__Task objective__.
Copy the result of filtering the entries below for lines that include the string "killed".

[Collected data]
BEGIN

/-- Number of the record of a context. -/
def recordOf (s : State) (k c : Nat) : Option Nat := (List.range (moraineField s k 38 2)).find? fun i => recordField s k i 256 2 = c
/-- May a context resume exactly. -/
def exactOk (s : State) (t : Thaw) (i : Nat) : Bool :=
  let k := t.slot
  let fl := recordField s k i 261 1
  bit fl 0 && !bit fl 1 && (List.range (moraineField s k 36 2)).all fun r =>
    regionField s k r 16 2 ≠ recordField s k i 258 2 || (regionField s k r 19 1 % 8 ≤ 1 && !t.failed.contains r)
/-- Outcomes of a context: 0 exact, 1 restart, 2 lost, 3 awaiting peers, 4 killed, 5 STEPSPLIT. -/
def decided (s : State) (t : Thaw) (c o : Nat) : State := setThaw s { t with decided := t.decided.filter (fun e => e.1 ≠ c) ++ [(c, o)] }
def loseCtx (s : State) (t : Thaw) (c : Nat) (x : Ctx) : State := decided { s with ctxs := s.ctxs.put c { x with st := .lost } } t c 2
/-- Bring back a context from its image, and its spill rings (spec/13 R268): each sequencer in the state it had before the freeze or a calving. -/
def resumeExact (s : State) (t : Thaw) (c : Nat) (x : Ctx) (v : SaveImage) : State :=
  let lift := fun (q : Seq) => match q.below with
    | some b => { q with st := b, below := none }
    | none => q
  let s := { s with ctxs := s.ctxs.put c { x with drift := { x.drift with bytes := [] } } }
  let s := if x.isTask then areaPut s x (x.lr 112 8) (x.lr 120 4) v.rings else s
  let s := if x.drift.recs = [] then s else physFill s (driftSlotAt c 0) 0x100000 0 x.drift.bytes
  let s := s.modSys fun y => { y with seenRelease := true }
  if x.saved.isSome then decided (storeSave (s.modCtx c fun x => { x with saved := some v.bare }) c v) t c 0
  else
    let s := restoreCtx s c v
    let s := x.cores.foldl (fun s g => loadCode s c g) s
    let s := v.seqs.foldl (fun s e => (rereadPorts (resumeFence s e.1) e.1).modSeq e.1 lift) s
    decided (sampleCtx s c) t c 0
/-- Release a gang launch again at its thaw entry, from its record; where another launch holds its cores, it stays granted
until they are free. One whose words cannot be written is lost. -/
def restart (s : State) (t : Thaw) (c s1 : Nat) (x : Ctx) : State :=
  match readImage s (launchCore s x.cores) x.asid (x.lr 0 8) with
  | .ok (some i) =>
    if i.thaw.isNone || x.isTask then loseCtx s t c x
    else
      let y : Ctx := { func := x.func, ring := x.ring, asid := x.asid, packet := x.packet, lrec := x.lrec, mask := x.mask, image := i, cls := x.cls
                       cores := x.cores, twin := x.twin, issued := true, late := x.late, st := .granted, ckptStep := x.ckptStep, buddy := x.buddy, regions := x.regions, again := some s1 }
      let s := { imageSeen s (launchCore s x.cores) x.asid (x.lr 0 8) with ctxs := s.ctxs.put c y }
      let words := prepare s c true
      if !words.2 then loseCtx words.1 t c x
      else decided (if launchFits s [] c then releaseLaunch s c (some s1) else s) t c 1
  | _ => loseCtx s t c x
/-- Modules of a launch. -/
def recordPeers (s : State) (k i : Nat) : List Nat := bitsOf 1024 (recordField s k i 280 128)
/-- What becomes of a context that waits for nobody. -/
def settleThaw (s : State) (t : Thaw) (i c : Nat) (x : Ctx) (v : Option SaveImage) : State :=
  let fl := recordField s t.slot i 261 1
  match exactOk s t i, v with
  | true, some v => resumeExact s t c x v
  | _, _ => if bit fl 3 && !bit fl 2 then restart s t c (recordField s t.slot i 264 4) x else loseCtx s t c x
/-- When every context is decided, CONSUMED is written, the module runs, and the physical function gets the thaw report:
the STAT of each region, 4 where its restore failed, and the outcome of each context. -/
def finishThaw (s : State) : State := match thawNow s with
  | some t =>
    let all := (List.range (moraineField s t.slot 38 2)).all fun i => t.decided.any fun e => e.1 = recordField s t.slot i 256 2 && e.2 ≠ 3
    if t.stage = 2 && all then
      let regions := (List.range (moraineField s t.slot 36 2)).map fun r => (r, if t.failed.contains r then 4 else regionField s t.slot r 19 1 % 8)
      let s := homeWrite s 0 (slotBase t.slot + 0x3FFFFFD0) 8 0 1
      let s := s.out (.thawReport s.sys.dtlock regions t.decided)
      setPower (s.modSys fun y => { y with thaw := none }) .run
    else s
  | none => s
/-- Context arg 0 of the moraine is decided; a fabric launch announces its rejoin and waits for its peers. With arg 1 = 1,
there is no context left and the thaw ends. -/
def execThawContextDecide (s : State) : Host.Outcome State Fault Refusal :=
  .next (match thawNow s with
  | some t =>
    let c := s.arg 0
    let k := t.slot
    if t.stage ≠ 2 then s
    else if s.arg 1 = 1 then finishThaw s
    else match recordOf s k c, s.sys.firn.find? (k * 65536 + c) with
      | some i, some (x, v) =>
        let others := (recordPeers s k i).filter (· ≠ s.sys.modid)
        let x := { x with asid := recordField s k i 258 2, lrec := recordField s k i 0 256 }
        if t.decided.any fun e => e.1 = c then s
        else if bit (recordField s k i 261 1) 1 then decided { s with ctxs := s.ctxs.put c { x with st := .killed } } t c 4
        else if !bit (asidEntry s x.asid) 0 || asidFunc s x.asid ≠ x.func then loseCtx s t c x
        else if others ≠ [] then
          let come := (s.sys.rejoins.filter fun e => e.1 = x.lr 152 8).map (·.2)
          decided (tellPeers { s with ctxs := s.ctxs.put c { x with st := .split, peers := come } } rejoinNotice (x.lr 152 8 + recordField s k i 264 4 * 2 ^ 64 + recordField s k i 268 4 * 2 ^ 96)) t c 3
        else settleThaw s t i c x v
      | _, _ => s
  | none => s)
/-- Write a checkpointed region's bytes, as the buddy's copy holds them. -/
def restoreCkpt (s : State) (x : Ctx) : List ((Nat × Nat × Nat) × Nat) → State
  | [] => s
  | (r, v) :: t => match feWrite s s.sys.leader x.func x.asid r.1 r.2.2 v with
    | .error _ => restoreCkpt s x t
    | .ok s => restoreCkpt s x t
/-- Every peer of the waiting context arg 0 has announced: it goes on, restarts together with them, or is split. The
further args hold the bytes of the buddy's copy, region by region. -/
def execFabricRejoin (s : State) : Host.Outcome State Fault Refusal :=
  .next (match thawNow s with
  | some t =>
    let c := s.arg 0
    let k := t.slot
    match recordOf s k c, s.sys.firn.find? (k * 65536 + c) with
    | some i, some (x, v) =>
      let peers := (s.ctx c).peers
      let others := (recordPeers s k i).filter (· ≠ s.sys.modid)
      let own := recordField s k i 264 4
      let steps := own :: (others.filterMap fun m => (peers.find? fun p => p.1 = m).map (·.2.1))
      let lo := steps.foldl Nat.min own
      let hi := steps.foldl Nat.max own
      let aboveOk := (own = lo || recordField s k i 268 4 = lo) && others.all fun m => (peers.find? fun p => p.1 = m).all fun p => p.2.1 = lo || p.2.2 = lo
      let x := { x with asid := recordField s k i 258 2, lrec := recordField s k i 0 256 }
      if !(t.decided.contains (c, 3)) || !others.all (fun m => peers.any fun p => p.1 = m) then s
      else if hi = lo then finishThaw (settleThaw s t i c x v)
      else if hi ≤ lo + 2 && aboveOk then
        let s := if own = lo then s else restoreCkpt s x (x.regions.zip (s.args.drop 1))
        finishThaw (if bit (recordField s k i 261 1) 3 then restart s t c lo x else loseCtx s t c x)
      else finishThaw (decided (s.out (.management 5 c)) t c 5)
    | _, _ => s
  | none => s)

END

__Your response__.
/-- Outcomes of a context: 0 exact, 1 restart, 2 lost, 3 awaiting peers, 4 killed, 5 STEPSPLIT. -/
        else if bit (recordField s k i 261 1) 1 then decided { s with ctxs := s.ctxs.put c { x with st := .killed } } t c 4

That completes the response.